Authorities in the Syrian capital Damascus say they have been forced to cut water supplies to the city for a couple of days after terrorists contaminated the drinking water with diesel.
The Damascus City Water Supply and Sewerage Authority made the announcement in a brief statement posted on its official website on Friday, adding that the water cut would include both the capital and its suburbs.
The statement further said that the Ministry of Water Resources and the Ministry of Local Administration had ordered authorities in the provinces of Rif Dimashq and Damascus to start using water reserves until the problem was resolved "in the next few days.”
The al-Fija spring, which supplies the capital with water, is located in the militant-held Souq Wadi Barada village, northwest of Damascus, in a mountainous terrain near the Lebanese border. Much of the surrounding areas are controlled by Syrian government troops.
The terrorists’ desperate attack on water resources came a few days after Aleppo, Syria’s second largest city, was fully liberated from the grips of Takfiri terrorist groups. The city was the last major urban area controlled by terrorists.

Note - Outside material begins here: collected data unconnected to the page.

/-! ## State.setPart -/

@[simp] theorem State.setPart_agenda (s : State) (k : Nat) (x : Partition) : (s.setPart k x).agenda = s.agenda := rfl
@[simp] theorem State.setPart_turns (s : State) (k : Nat) (x : Partition) : (s.setPart k x).turns = s.turns := rfl
@[simp] theorem State.setPart_cur (s : State) (k : Nat) (x : Partition) : (s.setPart k x).cur = s.cur := rfl
@[simp] theorem State.setPart_fresh (s : State) (k : Nat) (x : Partition) : (s.setPart k x).fresh = s.fresh := rfl
@[simp] theorem State.setPart_warps (s : State) (k : Nat) (x : Partition) : (s.setPart k x).warps = s.warps := rfl
@[simp] theorem State.setPart_blocks (s : State) (k : Nat) (x : Partition) : (s.setPart k x).blocks = s.blocks := rfl
@[simp] theorem State.setPart_cores (s : State) (k : Nat) (x : Partition) : (s.setPart k x).cores = s.cores := rfl
@[simp] theorem State.setPart_clusters (s : State) (k : Nat) (x : Partition) : (s.setPart k x).clusters = s.clusters := rfl
@[simp] theorem State.setPart_stackMem (s : State) (k : Nat) (x : Partition) : (s.setPart k x).stackMem = s.stackMem := rfl
@[simp] theorem State.setPart_dies (s : State) (k : Nat) (x : Partition) : (s.setPart k x).dies = s.dies := rfl
@[simp] theorem State.setPart_mem (s : State) (k : Nat) (x : Partition) : (s.setPart k x).mem = s.mem := rfl
@[simp] theorem State.setPart_poison (s : State) (k : Nat) (x : Partition) : (s.setPart k x).poison = s.poison := rfl
@[simp] theorem State.setPart_zeroLines (s : State) (k : Nat) (x : Partition) : (s.setPart k x).zeroLines = s.zeroLines := rfl
@[simp] theorem State.setPart_l2 (s : State) (k : Nat) (x : Partition) : (s.setPart k x).l2 = s.l2 := rfl
@[simp] theorem State.setPart_records (s : State) (k : Nat) (x : Partition) : (s.setPart k x).records = s.records := rfl
@[simp] theorem State.setPart_recordOrder (s : State) (k : Nat) (x : Partition) : (s.setPart k x).recordOrder = s.recordOrder := rfl
@[simp] theorem State.setPart_holders (s : State) (k : Nat) (x : Partition) : (s.setPart k x).holders = s.holders := rfl
@[simp] theorem State.setPart_windows (s : State) (k : Nat) (x : Partition) : (s.setPart k x).windows = s.windows := rfl
@[simp] theorem State.setPart_flights (s : State) (k : Nat) (x : Partition) : (s.setPart k x).flights = s.flights := rfl
@[simp] theorem State.setPart_launches (s : State) (k : Nat) (x : Partition) : (s.setPart k x).launches = s.launches := rfl
@[simp] theorem State.setPart_launchCount (s : State) (k : Nat) (x : Partition) : (s.setPart k x).launchCount = s.launchCount := rfl
@[simp] theorem State.setPart_saveCount (s : State) (k : Nat) (x : Partition) : (s.setPart k x).saveCount = s.saveCount := rfl
@[simp] theorem State.setPart_queues (s : State) (k : Nat) (x : Partition) : (s.setPart k x).queues = s.queues := rfl
@[simp] theorem State.setPart_contexts (s : State) (k : Nat) (x : Partition) : (s.setPart k x).contexts = s.contexts := rfl
@[simp] theorem State.setPart_layout (s : State) (k : Nat) (x : Partition) : (s.setPart k x).layout = s.layout := rfl
@[simp] theorem State.setPart_mailbox (s : State) (k : Nat) (x : Partition) : (s.setPart k x).mailbox = s.mailbox := rfl
@[simp] theorem State.setPart_staged (s : State) (k : Nat) (x : Partition) : (s.setPart k x).staged = s.staged := rfl
@[simp] theorem State.setPart_device (s : State) (k : Nat) (x : Partition) : (s.setPart k x).device = s.device := rfl
@[simp] theorem State.setPart_booted (s : State) (k : Nat) (x : Partition) : (s.setPart k x).booted = s.booted := rfl
@[simp] theorem State.setPart_bootResult (s : State) (k : Nat) (x : Partition) : (s.setPart k x).bootResult = s.bootResult := rfl
@[simp] theorem State.setPart_images (s : State) (k : Nat) (x : Partition) : (s.setPart k x).images = s.images := rfl
@[simp] theorem State.setPart_corrected (s : State) (k : Nat) (x : Partition) : (s.setPart k x).corrected = s.corrected := rfl
@[simp] theorem State.setPart_adverts (s : State) (k : Nat) (x : Partition) : (s.setPart k x).adverts = s.adverts := rfl
@[simp] theorem State.setPart_crossings (s : State) (k : Nat) (x : Partition) : (s.setPart k x).crossings = s.crossings := rfl
@[simp] theorem State.setPart_generation (s : State) (k : Nat) (x : Partition) : (s.setPart k x).generation = s.generation := rfl
@[simp] theorem State.setPart_capTable (s : State) (k : Nat) (x : Partition) : (s.setPart k x).capTable = s.capTable := rfl
@[simp] theorem State.setPart_micros (s : State) (k : Nat) (x : Partition) : (s.setPart k x).micros = s.micros := rfl
@[simp] theorem State.setPart_suppressed (s : State) (k : Nat) (x : Partition) : (s.setPart k x).suppressed = s.suppressed := rfl
@[simp] theorem State.setPart_ecc (s : State) (k : Nat) (x : Partition) : (s.setPart k x).ecc = s.ecc := rfl
@[simp] theorem State.setPart_xfer (s : State) (k : Nat) (x : Partition) : (s.setPart k x).xfer = s.xfer := rfl
@[simp] theorem State.setPart_powerLimits (s : State) (k : Nat) (x : Partition) : (s.setPart k x).powerLimits = s.powerLimits := rfl
@[simp] theorem State.setPart_spares (s : State) (k : Nat) (x : Partition) : (s.setPart k x).spares = s.spares := rfl
@[simp] theorem State.setPart_attempts (s : State) (k : Nat) (x : Partition) : (s.setPart k x).attempts = s.attempts := rfl
@[simp] theorem State.setPart_cells (s : State) (k : Nat) (x : Partition) : (s.setPart k x).cells = s.cells := rfl
@[simp] theorem State.setPart_links (s : State) (k : Nat) (x : Partition) : (s.setPart k x).links = s.links := rfl
@[simp] theorem State.setPart_routes (s : State) (k : Nat) (x : Partition) : (s.setPart k x).routes = s.routes := rfl
@[simp] theorem State.setPart_peers (s : State) (k : Nat) (x : Partition) : (s.setPart k x).peers = s.peers := rfl
@[simp] theorem State.setPart_msix (s : State) (k : Nat) (x : Partition) : (s.setPart k x).msix = s.msix := rfl
@[simp] theorem State.setPart_issued (s : State) (k : Nat) (x : Partition) : (s.setPart k x).issued = s.issued := rfl
@[simp] theorem State.setPart_warp (s : State) (k : Nat) (x : Partition) (j : Nat) : (s.setPart k x).warp j = s.warp j := rfl
@[simp] theorem State.setPart_block (s : State) (k : Nat) (x : Partition) (j : Nat) : (s.setPart k x).block j = s.block j := rfl
@[simp] theorem State.setPart_core (s : State) (k : Nat) (x : Partition) (j : Nat) : (s.setPart k x).core j = s.core j := rfl
@[simp] theorem State.setPart_cluster (s : State) (k : Nat) (x : Partition) (j : Nat) : (s.setPart k x).cluster j = s.cluster j := rfl
@[simp] theorem State.setPart_stack (s : State) (k : Nat) (x : Partition) (j : Nat) : (s.setPart k x).stack j = s.stack j := rfl
@[simp] theorem State.setPart_die (s : State) (k : Nat) (x : Partition) (j : Nat) : (s.setPart k x).die j = s.die j := rfl
@[simp] theorem State.setPart_launch (s : State) (k : Nat) (x : Partition) (j : Nat) : (s.setPart k x).launch j = s.launch j := rfl
@[simp] theorem State.setPart_queue (s : State) (k : Nat) (x : Partition) (j : Nat) : (s.setPart k x).queue j = s.queue j := rfl
@[simp] theorem State.setPart_context (s : State) (k : Nat) (x : Partition) (j : Nat) : (s.setPart k x).context j = s.context j := rfl
@[simp] theorem State.setPart_link (s : State) (k : Nat) (x : Partition) (j : Nat) : (s.setPart k x).link j = s.link j := rfl
@[simp] theorem State.part_setPart_self (s : State) (k : Nat) (x : Partition) : (s.setPart k x).part k = x := Tab.get_put_self _ _ _ _
theorem State.part_setPart_ne (s : State) (k : Nat) (x : Partition) {j : Nat} (h : j ≠ k) : (s.setPart k x).part j = s.part j :=
  Tab.get_put_ne _ _ _ h
theorem State.part_setPart (s : State) (k : Nat) (x : Partition) (j : Nat) : (s.setPart k x).part j = if j = k then x else s.part j :=
  Tab.get_put _ _ _ _ _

The latest gain puts Damascus back in control of Syria’s five main cities: Aleppo, Homs, Hama, Damascus and Latakia.
Aleppo’s liberation is seen as a crushing blow to the militants and their foreign supporters, who have been actively working to topple the Damascus government since March 2011.
UN Special Envoy for Syria Staffan de Mistura estimates that over 400,000 people have been killed since the onset of the militancy. The UN has stopped its official casualty count in Syria, citing its inability to verify the figures it receives from various sources.